-- ==== Sys2Proof/Tests/Slice0.lean ====
section
/-! SUPPORT. Tests. The expected values are those of spec/95_test_vectors.md or of the examples in the rules, named at each
test; the witnesses at the end meet the hypotheses of the statements in Certificates/Slice0/Obligations.lean. -/

namespace Sys2Proof.Tests

open Sys2Proof Sys2Proof.Machine

/-! ### Small states -/

/-- An instance with 64 bytes in each memory and 64 nodes. -/
def demoCfg : Config := ⟨64, 64, 64, 17⟩

/-- The state at power-on with the bytes `ph` and `cb` at address 0 of PHMEM and CBMEM. -/
def demo (ph cb : List Byte) : State :=
  State.powerOn demoCfg (Memory.writeBytes [] 0 ph) (Memory.writeBytes [] 0 cb)

/-- The window set to the bytes `ph`, the cursor at its start: `br.setend`, `br.start 0`. -/
def reader (ph : List Byte) : State := { demo ph [] with brEnd := BitVec.ofNat 32 ph.length, brinit := true }

/-- The MQ unit with the segment `cb` and the given registers. -/
def segment (cb : List Byte) (a : Half) (c bp : Word) : State :=
  { demo [] cb with mqA := a, mqC := c, mqBp := bp, mqinit := true }

/-- The next state, where there is one. -/
def next (o : Host.Outcome State Fault Refusal) : State :=
  match o with
  | .next s => s
  | .fault _ => demo [] []
  | .refused _ => demo [] []

/-- A reader with the tree over two leaves, nodes 0 and 1, and root 2, in which the root is known to be `v` and leaf 0 at
least `x`. -/
def pair (v x : Word) (ph : List Byte) : State :=
  { reader ph with nodes := [(0, ⟨true, x, false, some 2⟩), (1, ⟨true, 0, false, some 2⟩), (2, ⟨true, v, true, none⟩)] }

/-- A reader with that tree as `TT_INIT` leaves it. -/
def newPair (ph : List Byte) : State :=
  { reader ph with nodes := [(0, ⟨true, 0, false, some 2⟩), (1, ⟨true, 0, false, some 2⟩), (2, ⟨true, 0, false, none⟩)] }

/-! ### Value checks: one ill-formed command for each (30_encoding.md R74) -/

theorem test_wellFormed_reg : Instr.wellFormed demoCfg (.regread 0x06) = false := by decide
theorem test_wellFormed_cxi : Instr.wellFormed demoCfg (.mqDecode 19) = false := by decide
theorem test_wellFormed_w : Instr.wellFormed demoCfg (.ttInit 0 0 1) = false := by decide
theorem test_wellFormed_h : Instr.wellFormed demoCfg (.ttInit 0 1 0) = false := by decide
theorem test_wellFormed_end : Instr.wellFormed demoCfg (.brSetend 65) = false := by decide
theorem test_wellFormed_n : Instr.wellFormed demoCfg (.brGetbits 33) = false := by decide

/-! ### Decoding: words written out from 30_encoding.md R70, R73, R74 -/

theorem test_decode_nop : decode 0x0000000000000000 = .ok .nop := by decide
theorem test_decode_reset : decode 0x0100000000000000 = .ok .reset := by decide
theorem test_decode_regread : decode 0x0200003300000000 = .ok (.regread 0x33) := by decide
theorem test_decode_clrwarn : decode 0x0300000000000000 = .ok .clrwarn := by decide
theorem test_decode_mqInitctx : decode 0x1000000000000000 = .ok .mqInitctx := by decide
theorem test_decode_mqInitdec : decode 0x11000001000000A5 = .ok (.mqInitdec true false 0xA5) := by decide
theorem test_decode_mqDecode : decode 0x1200001200000000 = .ok (.mqDecode 18) := by decide
theorem test_decode_mqCheckbp : decode 0x1300000080000002 = .ok (.mqCheckbp 0x80000002) := by decide
theorem test_decode_ttInit : decode 0x2000001000030002 = .ok (.ttInit 0x10 3 2) := by decide
theorem test_decode_ttDecode : decode 0x21123456FFFFFFFF = .ok (.ttDecode 0x123456 0xFFFFFFFF) := by decide
theorem test_decode_brSetend : decode 0x3000000000000005 = .ok (.brSetend 5) := by decide
theorem test_decode_brStart : decode 0x3100000000000007 = .ok (.brStart 7) := by decide
theorem test_decode_brGetbits : decode 0x3200002000000000 = .ok (.brGetbits 32) := by decide
theorem test_decode_brFlush : decode 0x3300000000000000 = .ok .brFlush := by decide
theorem test_decode_brGetnpasses : decode 0x3400000000000000 = .ok .brGetnpasses := by decide
theorem test_decode_brGetlblkinc : decode 0x3500000000000000 = .ok .brGetlblkinc := by decide
theorem test_decode_brEph : decode 0x3600000000000000 = .ok .brEph := by decide
theorem test_decode_brSegcopy : decode 0x3701000300000010 = .ok (.brSegcopy 3 true 0x10) := by decide
theorem test_decode_reserved_opcode : decode 0x0400000000000000 = .error .reservedOpcode := by decide
theorem test_decode_reserved_bits : decode 0x3702000000000000 = .error .reservedBits := by decide

/-! ### One step each -/

/-- 40_control.md R92: from BR_EXHAUSTED, `STATUS` 0x00010101, `reset` gives `STATUS` 0 and `RESULT` 0. -/
theorem test_reset : let s := { reader [] with cause := .brExhausted, result := 7 }
    let t := next (exec .reset s)
    s.statusWord = 0x00010101 ∧ t.statusWord = 0 ∧ t.result = 0 ∧ t.brinit = false := by decide

/-- 40_control.md R93: `regread 0x02` gives 0x4D515450, while faulted too. -/
theorem test_regread_id : (next (exec (.regread 0x02) { demo [] [] with cause := .mqRange })).result = 0x4D515450 := by
  decide

/-- 40_control.md R94: `STATUS` 0x00020000, then `clrwarn` gives `STATUS` 0. -/
theorem test_clrwarn : let s := { demo [] [] with warnEph := true }
    s.statusWord = 0x00020000 ∧ (next (exec .clrwarn s)).statusWord = 0 := by decide

/-- 41_mq_decoder.md R110: with `CX[1]` = 36, `mq.initctx` gives `CX[1]` = 0, `CX[0]` = 8, `CX[17]` = 92, `CX[18]` = 6. -/
theorem test_mqInitctx : let t := next (exec .mqInitctx ((demo [] []).setCx 1 36))
    t.cx.get 1 = 0 ∧ t.cx.get 0 = 8 ∧ t.cx.get 17 = 92 ∧ t.cx.get 18 = 6 := by decide

/-- MQ-I: the first bytes 12 34. -/
theorem test_mqInitdec : let t := next (exec (.mqInitdec false true 0) (demo [] [0x12, 0x34, 0xFF, 0xFF]))
    t.mqA = 0x8000 ∧ t.mqC = 0x76E58080 ∧ t.mqBp = 1 ∧ t.mqinit = true := by decide

/-- MQ-I: the first bytes FF 80, where the 7-bit byte borrows. -/
theorem test_mqInitdec_stuffed : let t := next (exec (.mqInitdec false true 0) (demo [] [0xFF, 0x80, 0xFF, 0xFF]))
    t.mqC = 0xFFFF0100 ∧ t.mqBp = 1 := by decide

/-- MQ-2, row 4 from row 3: an LPS in state 5 that inputs a byte. -/
theorem test_mqDecode_lps :
    let t := next (exec (.mqDecode 0) ((segment [0x0E, 0x98, 0xFF, 0xFF] 0xF17C 0xF1670100 1).setCx 0 10))
    t.result = 1 ∧ t.mqA = 0x8840 ∧ t.mqC = 0x83000040 ∧ t.mqBp = 2 ∧ t.cx.get 0 = 66 := by decide

/-- MQ-5, decision 2 from decision 1: a raw bit where the counter is spent. -/
theorem test_mqDecode_raw :
    let t := next (exec (.mqDecode 0) { segment [0xB2, 0xF0, 0xFF, 0xFF] 0x8000 0x4D0F0100 1 with raw := true })
    t.result = 0 ∧ t.mqA = 0x8000 ∧ t.mqC = 0x9A1E0002 ∧ t.mqBp = 2 := by decide

/-- MQ-F6: one byte short. -/
theorem test_mqCheckbp : let t := next (exec (.mqCheckbp 2) (segment [0x12, 0x34] 0x8000 0x76E58080 1))
    t.result = 0xFFFFFFFF ∧ t.statusWord = 0x40000 := by decide

/-- TT-1: the parents of the 3 x 2 tree. -/
theorem test_ttInit : let t := next (exec (.ttInit 0 3 2) (demo [] []))
    t.result = 9 ∧ (List.range 9).map (fun n => (t.node n).parent) =
      [some 6, some 6, some 7, some 6, some 6, some 7, some 8, some 8, none] := by decide

/-- TT-F2: a tree of 21 nodes where 16 fit. -/
theorem test_ttInit_capacity :
    (next (exec (.ttInit 0 4 4) { demo [] [] with cfg := ⟨64, 64, 16, 17⟩ })).statusWord = 0x10305 := by decide

/-- TT-2: the walk of node 0 stops at the root. -/
theorem test_ttDecode :
    let t := next (exec (.ttDecode 0 1) (next (exec (.ttInit 0 3 2) (reader [0x58, 0x80]))))
    t.result = 1 ∧ t.brPos = 0 ∧ t.brBitidx = 7 ∧ (t.node 8).val = 1 ∧ (t.node 6).val = 0 := by decide

/-- TT-4: the bits 0 0 0 1 under the unbounded threshold. -/
theorem test_ttDecode_unbounded :
    let t := next (exec (.ttDecode 0 0xF) { reader [0x10] with nodes := [(0, ⟨true, 0, false, none⟩)] })
    t.result = 3 ∧ t.brBitidx = 4 ∧ (t.node 0).vis = true := by decide

/-- 43_bitstream.md R162. -/
theorem test_brSetend : (next (exec (.brSetend 5) (demo [] []))).brEnd = 5 := by decide

/-- 43_bitstream.md R163. -/
theorem test_brStart : let t := next (exec (.brStart 9) { demo [] [] with brBitidx := 3 })
    t.brPos = 9 ∧ t.brBitidx = 8 ∧ t.brinit = true := by decide

/-- BR-GB: five bytes FF give 32 bits, 8 + 7 + 7 + 7 and 3 of the fifth byte's 7. -/
theorem test_brGetbits : let t := next (exec (.brGetbits 32) (reader [0xFF, 0xFF, 0xFF, 0xFF, 0xFF]))
    t.result = 0xFFFFFFFF ∧ t.brPos = 4 ∧ t.brBitidx = 4 := by decide

/-- 43_bitstream.md R165: `80 FF 92` after one bit. -/
theorem test_brFlush : let t := next (exec .brFlush { reader [0x80, 0xFF, 0x92] with brBitidx := 7 })
    t.brPos = 1 ∧ t.brBitidx = 8 := by decide

/-- BR-NP: `FF 7F 80` is 164 passes. -/
theorem test_brGetnpasses : let t := next (exec .brGetnpasses (reader [0xFF, 0x7F, 0x80]))
    t.result = 164 ∧ t.brPos = 2 ∧ t.brBitidx = 7 := by decide

/-- 43_bitstream.md R167: `FF 7F 00` is 15. -/
theorem test_brGetlblkinc : (next (exec .brGetlblkinc (reader [0xFF, 0x7F, 0x00]))).result = 15 := by decide

/-- 43_bitstream.md R168: the marker at the cursor. -/
theorem test_brEph : let t := next (exec .brEph { reader [0x80, 0xFF, 0x92] with brPos := 1 })
    t.result = 1 ∧ t.brPos = 3 ∧ t.warnEph = false := by decide

/-- 43_bitstream.md R169: `br.segcopy 0x10, 3, term`. -/
theorem test_brSegcopy :
    let t := next (exec (.brSegcopy 3 true 0x10) { reader [0x80, 0xDE, 0xAD, 0xBE, 0xEF] with brPos := 1 })
    (List.range 5).map (fun k => t.cbByte (0x10 + k)) = [0xDE, 0xAD, 0xBE, 0xFF, 0xFF] ∧ t.brPos = 4 ∧
      t.result = 0x15 := by decide

/-- 20_memory.md R55: a host write past the end is rejected. -/
theorem test_hostWrite_rejected : ((demo [] []).hostWrite .phmem 64 1).reply = some .rejected := by decide

/-- 30_encoding.md R80: the text of the example word. -/
theorem test_asmText : asmText (.brSegcopy 16 true 3) = "br.segcopy 3, 16, term" := by decide

/-! ### Host sequences -/

/-- 44_host_sequences.md R196: in bypass mode one pass each up to the tenth, then 2 and 1; the last segment is still open. -/
theorem test_segmentSplit : segmentSplit .bypass 5 9 0 = [⟨1, true⟩, ⟨2, true⟩, ⟨1, true⟩, ⟨1, false⟩] := by decide

/-- 44_host_sequences.md R200: cleanup alone on the first bitplane, then all three passes. -/
theorem test_passes : (List.range 5).map (fun p => (passType p, passBitplane 2 p)) =
    [(.cleanup, 1), (.significance, 0), (.refinement, 0), (.cleanup, 0), (.significance, -1)] := by decide

/-- 42_tag_tree.md R142: the trees over 3 x 2 and 1 x 1 leaves take 9 nodes and 1, so the ranges [0, 9) and [9, 10). -/
theorem test_treesDisjoint : TreesDisjoint [⟨0, 3, 2⟩, ⟨9, 1, 1⟩] ∧ ¬ TreesDisjoint [⟨0, 3, 2⟩, ⟨8, 1, 1⟩] := by decide

/-- 95_test_vectors.md S3, rows 3 and 5. -/
theorem test_nonzeroBits : nonzeroBits 8 1 0 9 = -1 ∧ nonzeroBits 8 1 3 10 = 1 := by decide

/-! ### Witnesses: states and operands that meet the hypotheses of each statement together -/

theorem witness_EncodeReadsBackDecode : decode 0x3701000300000010 = .ok (.brSegcopy 3 true 0x10) := by decide

/-- Both ends of each reserved range, and the opcodes beside them. -/
theorem witness_ReservedOpcodesFault : (demo [] []).cause = .none ∧
    (∀ opc ∈ [0x04, 0x0F, 0x14, 0x1F, 0x22, 0x2F, 0x38, 0xFF], reservedOpcode opc = true) ∧
    ∀ opc ∈ [0x03, 0x10, 0x13, 0x20, 0x21, 0x30, 0x37], reservedOpcode opc = false := by decide

/-- A zero check and a value check that fail. -/
theorem witness_MalformedWordsFault :
    (reservedOpcode (opcField 0x0000000000000001) = false ∧
      ∀ i, decode 0x0000000000000001 = .ok i → i.wellFormed (demo [] []).cfg = false) ∧
    reservedOpcode (opcField 0x1200001300000000) = false ∧
      ∀ i, decode 0x1200001300000000 = .ok i → i.wellFormed (demo [] []).cfg = false := by
  refine ⟨⟨by decide, fun i h => ?_⟩, by decide, fun i h => ?_⟩
  · rw [show decode 0x0000000000000001 = .error .reservedBits by decide] at h; cases h
  · rw [show decode 0x1200001300000000 = .ok (.mqDecode 19) by decide] at h; cases h; decide

theorem witness_StepRunsCommand : ((demo [] []).present 0).port = .command 0 :: [] ∧ decode 0 = .ok .nop ∧
    exec .nop { (demo [] []).present 0 with port := [] } = .next (demo [] []) := ⟨rfl, by decide, rfl⟩

theorem witness_EveryWordGetsOneResponse : ((demo [] []).present 0x01).port = .command 0x01 :: [] := by decide

/-- The last byte of a memory, and the first address past it. -/
theorem witness_HostPortReadsAndWrites :
    (demo [1] [2]).phmem.wf (demo [1] [2]).cfg.phmemSize.toNat ∧ (demo [1] [2]).cbmem.wf (demo [1] [2]).cfg.cbmemSize.toNat ∧
    { demo [1] [2] with port := [.hostWrite .phmem 63 5] }.port = .hostWrite .phmem 63 5 :: [] ∧
    { demo [1] [2] with port := [.hostRead .cbmem 63] }.port = .hostRead .cbmem 63 :: [] ∧
    (63 : Word).toNat < (demo [1] [2]).sizeOf .phmem ∧ (63 : Word).toNat < (demo [1] [2]).sizeOf .cbmem ∧
    (demo [1] [2]).sizeOf .phmem ≤ (64 : Word).toNat := by decide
━━━━
→ Prompt
Given the data above, transcribe exactly the lines from the one containing "let t := next (exec .reset s)" down to the one containing "theorem test_regread_id : (next", and no others.

→ Your response
    let t := next (exec .reset s)
    s.statusWord = 0x00010101 ∧ t.statusWord = 0 ∧ t.result = 0 ∧ t.brinit = false := by decide

/-- 40_control.md R93: `regread 0x02` gives 0x4D515450, while faulted too. -/
theorem test_regread_id : (next (exec (.regread 0x02) { demo [] [] with cause := .mqRange })).result = 0x4D515450 := by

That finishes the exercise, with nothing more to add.